Das Auto vom ersten Vorsitzenden damit volltackern Hahahaha


----------



## RuhrfischerPG (21. März 2015)

*AW: Was macht ihr mit euren Aufklebern?*



Thomas9904 schrieb:


> Altpapier........



Nana..hattest du nicht einen riesigen DAFV Bekenner Aufkleber auf der Heckscheibe deines Autos?

*duckundganzschnellweg*
Blutdruck und so..


----------



## j.Breithardt (21. März 2015)

*AW: Was macht ihr mit euren Aufklebern?*

Nicht erst annehmen, dann gibt es auch keine Entsorgungsprobleme.


----------



## Cormoraner (21. März 2015)

*AW: Was macht ihr mit euren Aufklebern?*

Also ich habe bereits für Tausende Euro Aufkleber bestellt und wahrscheinlich sogut wie alle Onlineshops durch auf dem deutschen Markt ... wieso habe ich noch nie einen Aufkleber dazu bekommen?

Manchmal gab es bei Askari solche Gratis Beilagen dazu, die gingen aber meist in die Tonne weil es irgendnen Ramsch war.

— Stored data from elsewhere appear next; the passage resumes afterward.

/-- A tenant of two cores. Core 0 holds block 1 of grid 11, which is to be saved, and block 2 of grid 12, and both are in cluster 5;
core 1 holds block 3 of grid 11. Grid 10, of a higher priority, waits for a core. -/
def sharedCluster : State :=
  let s := State.reset.updTenant 0 fun x => { x with savesize := 1, diemask := 1, ncore := 2 }
  { s.updCluster 5 (fun _ => ⟨[1, 2], []⟩) with
    pkg := { s.pkg with pen := true, pdelay := 0 }
    grids := [(10, corefulGrid 2 1 0), (11, corefulGrid 0 2 1), (12, corefulGrid 1 3 1)]
    blocks := [(1, corefulBlock 11 5 0 .saving), (2, corefulBlock 12 5 0 .running), (3, corefulBlock 11 6 1 .running)] }


/-- The pre-emption that the dispatcher makes there: grid 10 takes cores of grid 11. -/
theorem sharedCluster_preemption :
    sharedCluster.preemption = some (10, corefulGrid 2 1 0, 11, corefulGrid 0 2 1) := by decide +kernel

/-- The machine once the wait of grid 10 has begun anew. -/
def sharedClusterServed : State := sharedCluster.updGrid 10 fun g => { g with waitingSince := sharedCluster.placeTime }

/-- Core 0 is free once the cluster of block 1 has left it, so that core 1 is not asked for. -/
theorem sharedClusterServed_victimBlocks :
    sharedClusterServed.victimBlocks 10 (corefulGrid 2 1 0) 11 (corefulGrid 0 2 1) = [1, 2] := by decide +kernel

/-- What PRIORITY_PREEMPT leaves there. -/
def sharedClusterAfter : State := (sharedClusterServed.markSaving 1).markSaving 2

theorem sharedCluster_preempts : exec .priorityPreempt sharedCluster = .next sharedClusterAfter := by
  have hmarks : exec .priorityPreempt sharedCluster = .next
      ((sharedClusterServed.victimBlocks 10 (corefulGrid 2 1 0) 11 (corefulGrid 0 2 1)).foldl (fun s b => s.markSaving b)
        sharedClusterServed) := by
    change execPriorityPreempt sharedCluster = _
    rw [execPriorityPreempt, sharedCluster_preemption]
    rfl
  rw [hmarks, sharedClusterServed_victimBlocks]
  rfl

/-- Refutes O44: of a victim at DL0 the model takes the blocks of a core with all of their clusters. Here block 1 of the victim is
to be saved already, and its cluster holds a block of another grid, whose going makes the room: no block of the victim begins to be
saved, where the last clause has one begin. -/
theorem not_dispatchAndPreemption : ¬ Obligations.DispatchAndPreemption := by
  intro h
  obtain ⟨-, -, -, -, hpreempt⟩ := h
  obtain ⟨-, -, -, -, -, -, -, -, -, -, -, hdl0⟩ := hpreempt _ _ _ _ _ sharedCluster_preemption
  obtain ⟨t, hexec, -, b, k, hb, hgrid, hstate, hsaving⟩ := hdl0 (by decide) (by decide)
  rw [sharedCluster_preempts] at hexec
  cases hexec
  have hnone : ∀ e ∈ sharedCluster.blocks, e.2.grid = 11 → e.2.state ≠ .saving →
      sharedClusterAfter.block? e.1 ≠ some { e.2 with state := .saving } := by decide +kernel
  exact hnone _ (Sparse.mem_of_find hb) hgrid hstate hsaving

end Sys2Proof.Machine
end
section
/-! A block that drains, in a machine that lists it twice (R94, R231). -/

namespace Sys2Proof.Machine

/-- Block 3 of the machine of a release, drained and to be saved: its threads have stopped at their quota. -/
def drainedBlock : Block :=
  { releaseBlock (.tbarrive 2 6) with state := .saving, threads := List.replicate 4 { Thread.start with pc := 64, status := .quota } }

/-- The machine of that release between clauses, with a save area of 1 MiB, whose block table lists block 3 again, in a view and with
other timelines. -/
def drainedListedTwice : State :=
  let s := (placedRelease (.tbarrive 2 6)).updTenant 0 fun x => { x with savesize := 1, savebase := 16 }
  { s with issue := none, fabric := Fabric.reset, blocks := [(3, drainedBlock), (3, { drainedBlock with tl := [(0, 1)], specs := [someView] })] }

theorem drainedListedTwice_takeReplies : drainedListedTwice.takeReplies 3 drainedBlock = drainedListedTwice := by rfl

/-- The place that the model finds for the image. -/
theorem drainedListedTwice_imageBase : drainedListedTwice.imageBase drainedBlock.tenant (4 * placedKernel.totalCharge
    + roundUp placedKernel.scratch 256 + 16384 + 65536 * drainedBlock.tiles.length) = some 0x100000 := by decide +kernel

/-- The timelines of block 3 after a step. -/
def timelinesAfter (o : Out) : Option (Sparse Dword) :=
  match o with
  | .next t => (t.block? 3).map fun k => k.tl
  | _ => none

/-- What BLOCK_SAVE saves has the timelines of the second entry: the record of the dirty sector, which can no longer go home, has put
it in the first one's place. -/
theorem drainedListedTwice_timelines : timelinesAfter (exec (.blockSave 3) drainedListedTwice) = some [(0, 1)] := by decide +kernel

/-- Refutes O45: the block table lists block 3 twice, and its BLOCK_SAVE leaves the timelines of the other entry, where the clause on
a drained block that the area holds has its own stay. -/
theorem not_savingAndRestoring : ¬ Obligations.SavingAndRestoring := by
  intro h
  obtain ⟨-, -, hsave⟩ := h.1 drainedListedTwice 3 drainedBlock (placedGrid 1 0) (by decide +kernel) (by decide +kernel)
    (by decide +kernel) (by decide +kernel) (by decide +kernel)
  obtain ⟨hfits, -⟩ := hsave (by decide +kernel) drainedListedTwice_takeReplies
  obtain ⟨t, hexec, -, -, k, i, hk, -, -, -, -, -, htl, -⟩ := hfits 0x100000 (by decide +kernel) drainedListedTwice_imageBase
  have hafter := drainedListedTwice_timelines
  rw [hexec] at hafter
  simp only [timelinesAfter, hk, htl, Option.map_some] at hafter
  revert hafter
  decide +kernel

Das einzige Merchandise Zeug das ich wirklich gut fand und auch benutze is der Schlüsselanhänger (Halsband) in neongelb von Raubfischspezi. Den finde ich gut :m


----------



## Nordlichtangler (21. März 2015)

*AW: Was macht ihr mit euren Aufklebern?*

Aufkleber sind allermeist für den Müll.
Zumal sie ja alle (außer unter Glas als Kunstcollage) irgendwann vermaddeln. Selber nicht unendlich haltbar sind, und nachdem sie vergehen und unschön aussehen, auch noch darunter eklig schmierig maddelig werden. #t  |evil:

Auf'm Auto (ausprobiert in jungen enthusiastisch-dämlichen Jahren) verursachen sie auch gerne Roststellen, also da auch nicht gut! :m


----------



## Grizzl (21. März 2015)

*AW: Was macht ihr mit euren Aufklebern?*

Also Shimano, Lieblingsköder und Balzer sind egtl bekannt daür dass Aufkleber bei jeder Bestellung/ Katalog mit beigefügt werden

Geld würde ich dafür nicht ausgeben


----------



## Schwedenfahrer08 (21. März 2015)

*AW: Was macht ihr mit euren Aufklebern?*

Du hast Sorgen
Ich sammel die Dinger immer, damit sich der Weg zum G Sack lohnt.
Oh Man


----------



## Bobster (21. März 2015)

*AW: Was macht ihr mit euren Aufklebern?*

...habe heute den "gefühlten" 1000ten Aufkleber von
 Camo-Tackle bekommen #q

 Bitte in der Tonne für "Plastik-Müll" entsorgen |znaika:


----------



## Schnurbogen (21. März 2015)

*AW: Was macht ihr mit euren Aufklebern?*

Auf die Innenseite vom "gelben Sack" kleben.


----------



## Nelearts (21. März 2015)

*AW: Was macht ihr mit euren Aufklebern?*

Kommt darauf an, was mir der Werbeträger zahlt.
Bis jetzt leider keine Angebote erhalten, alsoTonne....


----------



## Balticcruiser (22. März 2015)

*AW: Was macht ihr mit euren Aufklebern?*

*Das Schlimmste ist, dass mit diesem Hirn- und Sinnlosem "Aufkleber-Trööt" das (eigentlich informativ gedachte) Angelboard zugemüllt wird. 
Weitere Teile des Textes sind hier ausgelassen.